Nine trials were included in the review (1,661 patients).
A statistically significant difference, favouring second-generation antipsychotics over mood stabilisers, was found for change in symptom severity ratings (SMD -0.22, 95% CI -0.32 to -0.12; Ι²=0%; nine trials). Small-sample bias was not evident on the corresponding funnel plot (data not shown).
Statistically significant differences, favouring second-generation antipsychotics over mood stabilisers, were found for drop-out rates (RD -0.05, 95% CI -0.10 to -0.01; Ι²=23%; nine trials) and responder rates (RD -0.07, 95% CI -0.13 to -0.01; Ι²=28%; six trials). Number needed to treat for responder rates (50% reduction in patient symptom severity by endpoint) was 17 patients (95% CI 9 to 122).

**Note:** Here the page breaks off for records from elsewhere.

-- ==== Sys2Proof/Machine/Lattice.lean ====
section
/-! DEFINITION. ML-KEM (FIPS 203) and ML-DSA (FIPS 204), from those standards (PRESUMED, log 3). A polynomial is the
list of its 256 coefficients, each below the modulus; the loops of rejection have the bounds of the standards. -/

namespace Sys2Proof.Std

open Sys2Proof.Machine

abbrev Poly := List Nat

/-! ### Polynomials -/

def polyZero : Poly := List.replicate 256 0
def polyAdd (q : Nat) (a b : Poly) : Poly := List.zipWith (fun x y => (x + y) % q) a b
def polySub (q : Nat) (a b : Poly) : Poly := List.zipWith (subMod q) a b
def polySum (q : Nat) (l : List Poly) : Poly := l.foldl (polyAdd q) polyZero

/-- The low `n` bits of a number in reverse. -/
def revBits : Nat → Nat → Nat
  | 0, _ => 0
  | n + 1, v => v % 2 * 2 ^ n + revBits n (v / 2)

/-- A number theoretic transform of `n` levels from node `k`: `z` gives the root of a node. -/
def ntt (q : Nat) (z : Nat → Nat) : Nat → Nat → Poly → Poly
  | 0, _, a => a
  | n + 1, k, a =>
    let h := a.length / 2
    let b := (a.drop h).map (fun x => x * z k % q)
    ntt q z n (2 * k) (polyAdd q (a.take h) b) ++ ntt q z n (2 * k + 1) (polySub q (a.take h) b)

/-- Its inverse: `y` gives the inverse of half the root of a node. -/
def nttInv (q : Nat) (z : Nat → Nat) : Nat → Nat → Poly → Poly
  | 0, _, a => a
  | n + 1, k, a =>
    let h := a.length / 2
    let b := nttInv q z n (2 * k) (a.take h)
    let c := nttInv q z n (2 * k + 1) (a.drop h)
    let half := (q + 1) / 2
    let w := half * powMod q 24 (z k) (q - 2) % q
    (polyAdd q b c).map (fun x => x * half % q) ++ (polySub q b c).map (fun x => x * w % q)

/-- Numbers of `d` bits, the first in the lowest bits. -/
def packBits (d : Nat) (a : List Nat) : Bytes := le (d * a.length / 8) (a.foldr (fun x v => x + 2 ^ d * v) 0)
def unpackBits (d n : Nat) (b : Bytes) : List Nat :=
  let v := leNat b
  (List.range n).map (fun i => v / 2 ^ (d * i) % 2 ^ d)

/-- The first 256 values that pass. -/
def firstPoly (l : List Nat) : Poly := (l ++ polyZero).take 256

/-! ### ML-KEM: `big` is ML-KEM-1024, otherwise ML-KEM-768 -/

def kemQ : Nat := 3329
def kemK (big : Bool) : Nat := if big then 4 else 3
def kemDu (big : Bool) : Nat := if big then 11 else 10
def kemDv (big : Bool) : Nat := if big then 5 else 4

def kemRoot (k : Nat) : Nat := powMod kemQ 8 17 (revBits 7 k)
def kemNtt (a : Poly) : Poly := ntt kemQ kemRoot 7 1 a
def kemInv (a : Poly) : Poly := nttInv kemQ kemRoot 7 1 a

/-- The product of two transforms, from pair `i`. -/
def kemPairs : Nat → Poly → Poly → Poly
  | i, a :: b :: as, c :: d :: cs =>
    let g := powMod kemQ 8 17 (2 * revBits 7 i + 1)
    (a * c + b * d % kemQ * g) % kemQ :: (a * d + b * c) % kemQ :: kemPairs (i + 1) as cs
  | _, _, _ => []

def kemDot (a b : List Poly) : Poly := polySum kemQ (List.zipWith (kemPairs 0) a b)

/-- The values that three bytes hold, below the modulus. -/
def kemTriples : Bytes → List Nat
  | a :: b :: c :: l =>
    let x := a.toNat + 256 * (b.toNat % 16)
    let y := b.toNat / 16 + 16 * c.toNat
    (if x < kemQ then [x] else []) ++ (if y < kemQ then [y] else []) ++ kemTriples l
  | _ => []

/-- Row `i` of the matrix, or its column `i`. -/
def kemRow (big : Bool) (rho : Bytes) (column : Bool) (i : Nat) : List Poly :=
  (List.range (kemK big)).map (fun j =>
    firstPoly (kemTriples (shake128 (rho ++ (if column then be 1 i ++ be 1 j else be 1 j ++ be 1 i)) 840)))

/-- A polynomial of the centred binomial distribution with η = 2 (both parameter sets). -/
def kemNoise (seed : Bytes) (n : Nat) : Poly :=
  (unpackBits 4 256 (shake256 (seed ++ be 1 n) 128)).map (fun x =>
    subMod kemQ (x % 2 + x / 2 % 2) (x / 4 % 2 + x / 8))

def kemNoises (big : Bool) (seed : Bytes) (n : Nat) : List Poly :=
  (List.range (kemK big)).map (fun i => kemNoise seed (n + i))

def compress (d x : Nat) : Nat := (2 ^ (d + 1) * x + kemQ) / (2 * kemQ) % 2 ^ d
def decompress (d y : Nat) : Nat := (kemQ * y + 2 ^ (d - 1)) / 2 ^ d

/-- The transform of the secret and the encapsulation key of a seed (d, z). -/
def kemPair (big : Bool) (seed : Bytes) : List Poly × Bytes :=
  let g := sha3 64 (seed.take 32 ++ be 1 (kemK big))
  let s := (kemNoises big (g.drop 32) 0).map kemNtt
  let e := (kemNoises big (g.drop 32) (kemK big)).map kemNtt
  let t := (List.range (kemK big)).map (fun i =>
    polyAdd kemQ (kemDot (kemRow big (g.take 32) false i) s) (e.getD i []))
  (s, t.flatMap (packBits 12) ++ g.take 32)

def kemPub (big : Bool) (seed : Bytes) : Bytes := (kemPair big seed).2

/-- The polynomials of an encapsulation key. -/
def kemVector (big : Bool) (ek : Bytes) : List Poly :=
  (List.range (kemK big)).map (fun i => unpackBits 12 256 (slice ek (384 * i) 384))

/-- The input check of an encapsulation key: its length and the modulus. -/
def kemEkOk (big : Bool) (ek : Bytes) : Bool :=
  ek.length == 384 * kemK big + 32 && (kemVector big ek).all (fun a => a.all (fun x => decide (x < kemQ)))

def kemEncrypt (big : Bool) (ek m r : Bytes) : Bytes :=
  let k := kemK big
  let rho := ek.drop (384 * k)
  let y := (kemNoises big r 0).map kemNtt
  let u := (List.range k).map (fun i =>
    polyAdd kemQ (kemInv (kemDot (kemRow big rho true i) y)) (kemNoise r (k + i)))
  let mu := (unpackBits 1 256 m).map (decompress 1)
  let v := polyAdd kemQ (polyAdd kemQ (kemInv (kemDot (kemVector big ek) y)) (kemNoise r (2 * k))) mu
  u.flatMap (fun a => packBits (kemDu big) (a.map (compress (kemDu big)))) ++
    packBits (kemDv big) (v.map (compress (kemDv big)))

/-- The ciphertext and the shared secret. -/
def kemEncaps (big : Bool) (ek m : Bytes) : Bytes × Bytes :=
  let g := sha3 64 (m ++ sha3 32 ek)
  (kemEncrypt big ek m (g.drop 32), g.take 32)

/-- Decapsulation with implicit rejection (R333). -/
def kemDecaps (big : Bool) (seed c : Bytes) : Bytes :=
  let k := kemK big
  let du := kemDu big
  let pair := kemPair big seed
  let u := (List.range k).map (fun i => (unpackBits du 256 (slice c (32 * du * i) (32 * du))).map (decompress du))
  let v := (unpackBits (kemDv big) 256 (c.drop (32 * du * k))).map (decompress (kemDv big))
  let w := polySub kemQ v (kemInv (kemDot pair.1 (u.map kemNtt)))
  let m := packBits 1 (w.map (compress 1))
  let g := sha3 64 (m ++ sha3 32 pair.2)
  if kemEncrypt big pair.2 m (g.drop 32) = c then g.take 32 else shake256 (seed.drop 32 ++ c) 32

/-! ### ML-DSA: `big` is ML-DSA-87, otherwise ML-DSA-65 -/

def dsaQ : Nat := 8380417
def dsaK (big : Bool) : Nat := if big then 8 else 6
def dsaL (big : Bool) : Nat := if big then 7 else 5
def dsaEta (big : Bool) : Nat := if big then 2 else 4
def dsaTau (big : Bool) : Nat := if big then 60 else 49
def dsaBeta (big : Bool) : Nat := dsaTau big * dsaEta big
def dsaOmega (big : Bool) : Nat := if big then 75 else 55
/-- Length of the commitment hash. -/
def dsaC (big : Bool) : Nat := if big then 64 else 48
def gamma1 : Nat := 2 ^ 19
def gamma2 : Nat := (dsaQ - 1) / 32

def dsaRoot (k : Nat) : Nat := powMod dsaQ 8 1753 (revBits 8 k)
def dsaNtt (a : Poly) : Poly := ntt dsaQ dsaRoot 8 1 a
def dsaInv (a : Poly) : Poly := nttInv dsaQ dsaRoot 8 1 a
def dsaMul (a b : Poly) : Poly := List.zipWith (fun x y => x * y % dsaQ) a b
def dsaDot (a b : List Poly) : Poly := polySum dsaQ (List.zipWith dsaMul a b)

/-- The distance of a coefficient from zero, and the largest of a vector. -/
def centred (x : Nat) : Nat := min x (dsaQ - x)
def normOf (l : List Poly) : Nat := l.foldl (fun m a => a.foldl (fun m x => max m (centred x)) m) 0

def dsaTriples : Bytes → List Nat
  | a :: b :: c :: l =>
    let x := a.toNat + 256 * b.toNat + 65536 * (c.toNat % 128)
    (if x < dsaQ then [x] else []) ++ dsaTriples l
  | _ => []

/-- Row `i` of the matrix. -/
def dsaRow (big : Bool) (rho : Bytes) (i : Nat) : List Poly :=
  (List.range (dsaL big)).map (fun j => firstPoly (dsaTriples (shake128 (rho ++ be 1 j ++ be 1 i) 894)))

/-- The small coefficient that half a byte gives, if any. -/
def dsaSmall (big : Bool) (x : Nat) : List Nat :=
  if big then (if x < 15 then [subMod dsaQ 2 (x % 5)] else []) else (if x < 9 then [subMod dsaQ 4 x] else [])

def dsaNoise (big : Bool) (seed : Bytes) (n : Nat) : Poly :=
  firstPoly ((shake256 (seed ++ le 2 n) 481).flatMap (fun b =>
    dsaSmall big (b.toNat % 16) ++ dsaSmall big (b.toNat / 16)))

/-- What a seed expands to: ρ, K, s1, s2 and t. -/
structure DsaKey where
  rho : Bytes
  k   : Bytes
  s1  : List Poly
  s2  : List Poly
  t   : List Poly
  deriving DecidableEq, Repr

def dsaExpand (big : Bool) (seed : Bytes) : DsaKey :=
  let h := shake256 (seed ++ be 1 (dsaK big) ++ be 1 (dsaL big)) 128
  let s1 := (List.range (dsaL big)).map (dsaNoise big (slice h 32 64))
  let s2 := (List.range (dsaK big)).map (fun i => dsaNoise big (slice h 32 64) (dsaL big + i))
  let n := s1.map dsaNtt
  { rho := h.take 32, k := h.drop 96, s1 := s1, s2 := s2
    t := (List.range (dsaK big)).map (fun i =>
      polyAdd dsaQ (dsaInv (dsaDot (dsaRow big (h.take 32) i) n)) (s2.getD i [])) }

/-- The high part of a coefficient of t, and its low part. -/
def t1Of (x : Nat) : Nat := (x + 4095) / 8192
def t0Of (x : Nat) : Nat := subMod dsaQ x (8192 * t1Of x)

def dsaPubOf (x : DsaKey) : Bytes := x.rho ++ x.t.flatMap (fun a => packBits 10 (a.map t1Of))
def dsaPub (big : Bool) (seed : Bytes) : Bytes := dsaPubOf (dsaExpand big seed)

/-- The high bits of a coefficient, and its low part. -/
def highBits (x : Nat) : Nat := (x + gamma2 - 1) / (2 * gamma2) % 16
def lowBits (x : Nat) : Nat := subMod dsaQ x (2 * gamma2 * highBits x)

/-- The challenge: `i` from `256 - tau` on, from the bytes and sign bits that are left. -/
def ballFrom : Nat → Nat → Nat → Bytes → Poly → Poly
  | 0, _, _, _, c => c
  | n + 1, i, signs, b, c =>
    let l := b.dropWhile (fun x => decide (i < x.toNat))
    let j := (l.headD 0).toNat
    let c := c.set i (c.getD j 0)
    ballFrom n (i + 1) (signs / 2) (l.drop 1) (c.set j (if signs % 2 = 1 then dsaQ - 1 else 1))

def sampleInBall (big : Bool) (seed : Bytes) : Poly :=
  let b := shake256 seed 221
  ballFrom (dsaTau big) (256 - dsaTau big) (leNat (b.take 8)) (b.drop 8) polyZero

/-- Coefficients in the form `gamma1 - x`. -/
def maskOf (b : Bytes) : Poly := (unpackBits 20 256 b).map (fun v => subMod dsaQ gamma1 v)
def packZ (a : Poly) : Bytes := packBits 20 (a.map (fun x => subMod dsaQ gamma1 x))
def packW (l : List Poly) : Bytes := l.flatMap (packBits 4)

/-- The places of the hints, and after them where each polynomial's places end. -/
def packHint (big : Bool) (h : List (List Bool)) : Bytes :=
  let at_ := h.map (fun p => (List.range 256).filter (fun i => p.getD i false))
  let ends := (List.range (dsaK big)).map (fun i => ((at_.take (i + 1)).map List.length).foldl (· + ·) 0)
  ((at_.flatten ++ List.replicate (dsaOmega big) 0).take (dsaOmega big) ++ ends).map (BitVec.ofNat 8)

/-- Whether numbers rise. -/
def rises : List Nat → Bool
  | a :: b :: l => decide (a < b) && rises (b :: l)
  | _ => true

/-- The places of the hints of each polynomial; none where the encoding is malformed. -/
def unpackHint (big : Bool) (b : Bytes) : Option (List (List Nat)) :=
  let o := dsaOmega big
  let v := b.map (fun x => x.toNat)
  let ends := 0 :: v.drop o
  let parts := (List.range (dsaK big)).map (fun i => ((v.take (ends.getD (i + 1) 0)).drop (ends.getD i 0)))
  let sorted := (List.range (dsaK big)).all (fun i => decide (ends.getD i 0 ≤ ends.getD (i + 1) 0 ∧ ends.getD (i + 1) 0 ≤ o))
  if sorted && parts.all rises && ((v.take o).drop (ends.getLastD 0)).all (· == 0) then some parts else none

/-- The message representative of a pure signature with its context string. -/
def dsaMu (pub ctx m : Bytes) : Bytes := shake256 (shake256 pub 64 ++ [0] ++ be 1 ctx.length ++ ctx ++ m) 64

/-- One iteration of the signature with counter `kappa`: the signature, if it is accepted. -/
def dsaTry (big : Bool) (x : DsaKey) (a : List (List Poly)) (mu seed : Bytes) (kappa : Nat) : Option Bytes :=
  let y := (List.range (dsaL big)).map (fun r => maskOf (shake256 (seed ++ le 2 (kappa + r)) 640))
  let yn := y.map dsaNtt
  let w := a.map (fun row => dsaInv (dsaDot row yn))
  let ct := shake256 (mu ++ packW (w.map (fun p => p.map highBits))) (dsaC big)
  let c := dsaNtt (sampleInBall big ct)
  let by_ := fun (p : Poly) => dsaInv (dsaMul c (dsaNtt p))
  let z := List.zipWith (fun p s => polyAdd dsaQ p (by_ s)) y x.s1
  let r := List.zipWith (fun p s => polySub dsaQ p (by_ s)) w x.s2
  let t0 := x.t.map (fun p => by_ (p.map t0Of))
  let h := List.zipWith (fun p t => List.zipWith (fun u v => highBits u != highBits ((u + v) % dsaQ)) p t) r t0
  let ones := h.foldl (fun n p => n + p.countP id) 0
  if normOf z < gamma1 - dsaBeta big ∧ normOf (r.map (fun p => p.map lowBits)) < gamma2 - dsaBeta big ∧
      normOf t0 < gamma2 ∧ ones ≤ dsaOmega big then
    some (ct ++ z.flatMap packZ ++ packHint big h)
  else none

/-- At most `n` iterations. -/
def dsaLoop (big : Bool) (x : DsaKey) (a : List (List Poly)) (mu seed : Bytes) : Nat → Nat → Bytes
  | 0, _ => []
  | n + 1, kappa =>
    match dsaTry big x a mu seed kappa with
    | some s => s
    | none => dsaLoop big x a mu seed n (kappa + dsaL big)

/-- The signature of a message with a context string; `rnd` is 32 random bytes. -/
def dsaSign (big : Bool) (seed ctx m rnd : Bytes) : Bytes :=
  let x := dsaExpand big seed
  let mu := dsaMu (dsaPubOf x) ctx m
  let a := (List.range (dsaK big)).map (dsaRow big x.rho)
  dsaLoop big x a mu (shake256 (x.k ++ rnd ++ mu) 64) 814 0

/-- The high bits that a hint corrects. -/
def useHint (hint : Bool) (x : Nat) : Nat :=
  let low := lowBits x
  if hint = false then highBits x
  else if 0 < low ∧ low ≤ gamma2 then (highBits x + 1) % 16
  else (highBits x + 15) % 16

def dsaVerify (big : Bool) (pub ctx m sig : Bytes) : Bool :=
  let cl := dsaC big
  let ct := sig.take cl
  let z := (List.range (dsaL big)).map (fun i => maskOf (slice sig (cl + 640 * i) 640))
  match unpackHint big (sig.drop (cl + 640 * dsaL big)) with
  | none => false
  | some h =>
    let c := dsaNtt (sampleInBall big ct)
    let zn := z.map dsaNtt
    let w := (List.range (dsaK big)).map (fun i =>
      let t := (unpackBits 10 256 (slice (pub.drop 32) (320 * i) 320)).map (fun v => v * 8192)
      let r := dsaInv (polySub dsaQ (dsaDot (dsaRow big (pub.take 32) i) zn) (dsaMul c (dsaNtt t)))
      let at_ := h.getD i []
      (r.zipIdx).map (fun e => useHint (at_.contains e.2) e.1))
    decide (normOf z < gamma1 - dsaBeta big) && shake256 (dsaMu pub ctx m ++ packW w) cl == ct

end Sys2Proof.Std
end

In exploratory analyses, the statistically significant difference that favoured second-generation antipsychotics over mood stabilisers was maintained when analysing lithium (SMD -0.23, 95% CI -0.40 to -0.07) and valproate (SMD -0.20, 95% CI -0.36 to -0.05) separately. Statistically significant differences were also maintained with subanalyses for trials that investigated olanzapine versus mood stabilisers (SMD -0.24, 95% CI -0.38 to -0.10) and for trials that enrolled mixed mania patients (SMD -0.25, 95% CI -0.38 to -0.13). Similar trends were shown with the other subanalyses, but they were not statistically significant. No substantial heterogeneity was indicated in any of the subanalyses.